Il tuo rapporto con le istituzioni come è mutato?
Prima che vivessi le esperienze di cui stiamo parlando avevo soggezione
davanti a coloro che rappresentano l'autorità. Quando mi introducevo in certi
uffici pubblici provavo disagio. Sentivo lo Stato come una presenza austera,
che mi incuteva timore. Ma lentamente ho maturato tante cose.
L'educazione civica suggerisce che non si è sudditi bensì cittadini, che tutti
siamo uguali di fronte alla legge, che la dignità umana va rispettata, che chi
esercita una funzione pubblica non può arrogarsi privilegi e intimorire il
cittadino, né può trasformare la sua mansione in un potere personale.

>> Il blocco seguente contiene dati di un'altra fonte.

-- ==== Sys2Proof/Machine/State.lean ====
section
/-! DEFINITION. The state of the machine: the block's record (10_state.md R10), the environment the spec gives (20_memory.md R43 to R47),
the observation of a run (00_scope.md R5), and the model's own fields (log 1). Plain data. -/

namespace Sys2Proof.Machine

/-- Who owns the shared lines (10_state.md R11). -/
inductive BusState where
  | idle
  | addressDrive
  | addressLatched
  | dataRead
  | dataWrite
  deriving DecidableEq, Repr

/-- Where one access is (10_state.md R13). -/
inductive Phase where
  | idle
  | addressPhase
  | latchPhase
  | dataPhase
  deriving DecidableEq, Repr

/-- Address-Latch-Enable (10_state.md R14). -/
inductive LatchLevel where
  | latched
  | transparent
  deriving DecidableEq, Repr

/-- The direction of all shared lines together: `In`, `Out` (10_state.md R16). -/
inductive Direction where
  | input
  | output
  deriving DecidableEq, Repr

/-- The faults the block records (60_exceptions.md R180). -/
inductive BlockFault where
  | busTimingViolation
  | illegalCommand
  deriving DecidableEq, Repr

/-- Response status (30_encoding.md R77). -/
inductive Status where
  | ok
  | busTimingViolation
  | illegalCommand
  deriving DecidableEq, Repr

/-- A response: a status and a 20-bit value (30_encoding.md R77). -/
structure Response where
  status : Status
  value : Lines
  deriving DecidableEq, Repr

/-- The pin events (00_scope.md R5) and the `Reset` mark of an abandoned command (70_reset_and_hazards.md R211). -/
inductive PinEvent where
  | setDoe (level : Bool)
  | setDir (direction : Direction)
  | setAle (level : LatchLevel)
  | setWe (level : Bool)
  | drive (value : Lines)
  | wait (units : Nat)
  | sample (value : Lines)
  | reset
  deriving DecidableEq, Repr

/-- What a micro-step does at the pins; each action emits the one pin event of its name (00_scope.md R5). -/
inductive PinAction where
  | setDoe (level : Bool)
  | setDir (direction : Direction)
  | setAle (level : LatchLevel)
  | setWe (level : Bool)
  | drive (value : Lines)
  | wait (units : Nat)
  | sample
  deriving DecidableEq, Repr

/-- What a micro-step does to `bus` (10_state.md R11): the forms the pseudocode of 41_bus_direction.md, 42_address_latch.md and 43_byte_access.md uses. -/
inductive BusRule where
  /-- `bus` is not written. -/
  | keep
  /-- `bus <- b`. -/
  | become (b : BusState)
  /-- `if bus = DataRead then bus <- Idle`. -/
  | idleIfDataRead
  /-- `if doe = false then bus <- Idle`. -/
  | idleIfOutputDisabled
  deriving DecidableEq, Repr

/-- A micro-step (41_bus_direction.md R118): one pin action with the writes of `bus` and `phase` beside it. -/
structure MicroStep where
  action : PinAction
  bus : BusRule
  phase : Option Phase
  deriving DecidableEq, Repr

/-- The device in the socket: a reference device of 20_memory.md R48, or the open device of R45, R47. -/
inductive DeviceKind where
  | rom
  | ram
  | other
  deriving DecidableEq, Repr

/-- The device's contents `dev` (20_memory.md R45): the locations whose byte is known, and the code of all the rest (log 7).
`stuck`: its data is never valid (R57). -/
structure Device where
  kind : DeviceKind
  stuck : Bool
  known : List Host.Cell
  contents : Nat
  deriving DecidableEq, Repr

/-- What the host does next (00_scope.md R4, 60_exceptions.md R194). -/
inductive HostMove where
  /-- Wait; nothing changes. -/
  | pause
  /-- Present a command word at a boundary and take its response. -/
  | command (word : CmdWord)
  /-- Present a command word and assert reset after `after` of its micro-steps (70_reset_and_hazards.md R211). -/
  | commandCut (word : CmdWord) (after : Nat)
  /-- Assert reset at a boundary (70_reset_and_hazards.md R210). -/
  | reset
  deriving DecidableEq, Repr

/-- The state (INVENTORY.md, State). -/
structure State where
  /-- The OPEN parameters (00_scope.md R3); nothing writes them (70_reset_and_hazards.md R213). -/
  cfg : Config
  /-- The block's record (10_state.md R10). -/
  bus : BusState
  phase : Phase
  doe : Bool
  ale : LatchLevel
  we : Bool
  ce : Bool
  dir : Direction
  outVal : Lines
  rdVal : Lines
  curOp : BitVec 4
  curData : Byte
  curArg : Arg
  ustep : Nat
  dlyCnt : Nat
  fault : Option BlockFault
  faultCw : CmdWord
  busy : Bool
  /-- The block has not yet left reset (70_reset_and_hazards.md R210; log 16). -/
  inReset : Bool
  /-- The device's address register (20_memory.md R44). -/
  devAlatch : Lines
  /-- The device's contents (20_memory.md R45). -/
  dev : Device
  /-- Units of wait since the shared lines last changed (20_memory.md R44 (b)). -/
  sinceLines : Nat
  /-- Units of wait since the later of: output-enable rose, the device's latch changed (20_memory.md R46). -/
  sinceValid : Nat
  /-- Units of wait in the write pulse now running, if one is (20_memory.md R47). -/
  pulse : Option Nat
  /-- How many free values have been used (00_scope.md section 5, `draw`; log 6). -/
  draws : Nat
  /-- The pin trace, oldest first (00_scope.md R5). -/
  trace : List PinEvent
  /-- The responses, oldest first (00_scope.md R5). -/
  responses : List Response
  /-- What the host does next, soonest first (log 3). -/
  moves : List HostMove
  deriving DecidableEq, Repr

/-- Why the machine stops. -/
inductive Fault where
  /-- `BusContention`: after a micro-step the controller's lines are outputs and the device's output is enabled (20_memory.md R43 (e), U15).
  Raised by `runSteps` and the clock machine. The spec gives the state no sampled value and no continuation. No boundary state reaches it. Safe. -/
  | busContention
  deriving DecidableEq, Repr

/-- Why the machine has no meaning for an instruction. -/
inductive Refusal where
  /-- The instruction of this mnemonic has no meaning in the model; raised by an arm of `exec` alone. Safe. -/
  | notModelled (mnemonic : String)
  deriving DecidableEq, Repr

/-- The device State.reset finds in the socket: the open device, nothing known of its contents (10_state.md R31: "whatever the socketed device holds").
DESIGN CHOICE (log 4). -/
def Device.unknown : Device where
  kind := .other
  stuck := false
  known := []
  contents := 0

/-- The state just after reset with the parameters `c` and the device `d` (10_state.md R31). `devAlatch` is unspecified: the free value 0 (log 4). -/
def State.resetWith (c : Config) (d : Device) : State where
  cfg := c
  bus := .idle
  phase := .idle
  doe := false
  ale := .latched
  we := false
  ce := c.ceStatic
  dir := .input
  outVal := 0#20
  rdVal := 0#20
  curOp := 0#4
  curData := 0#8
  curArg := 0#32
  ustep := 0
  dlyCnt := 0
  fault := none
  faultCw := 0#44
  busy := false
  inReset := false
  devAlatch := Config.draw20 0
  dev := d
  sinceLines := 0
  sinceValid := 0
  pulse := none
  draws := 1
  trace := []
  responses := []
  moves := []

/-- The machine right after reset (10_state.md R31, 70_reset_and_hazards.md R210). -/
def State.reset : State := State.resetWith Config.reference Device.unknown

end Sys2Proof.Machine
end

Ebbene, purtroppo le cose stanno diversamente, e io ne ho fatto esperienza
a mie spese. Sono stato vilipeso, isolato, mortificato. Ma, come detto, non
ho avuto paura. Non ho esitato nel reclamare i miei diritti. Non ho avuto
timore di dire e di scrivere al prefetto tutto quello che pensavo di lui. E oggi,
nonostante tutto, non ho timore a protestare, qui, sotto la prefettura di
Ragusa, perché venga fatta giustizia.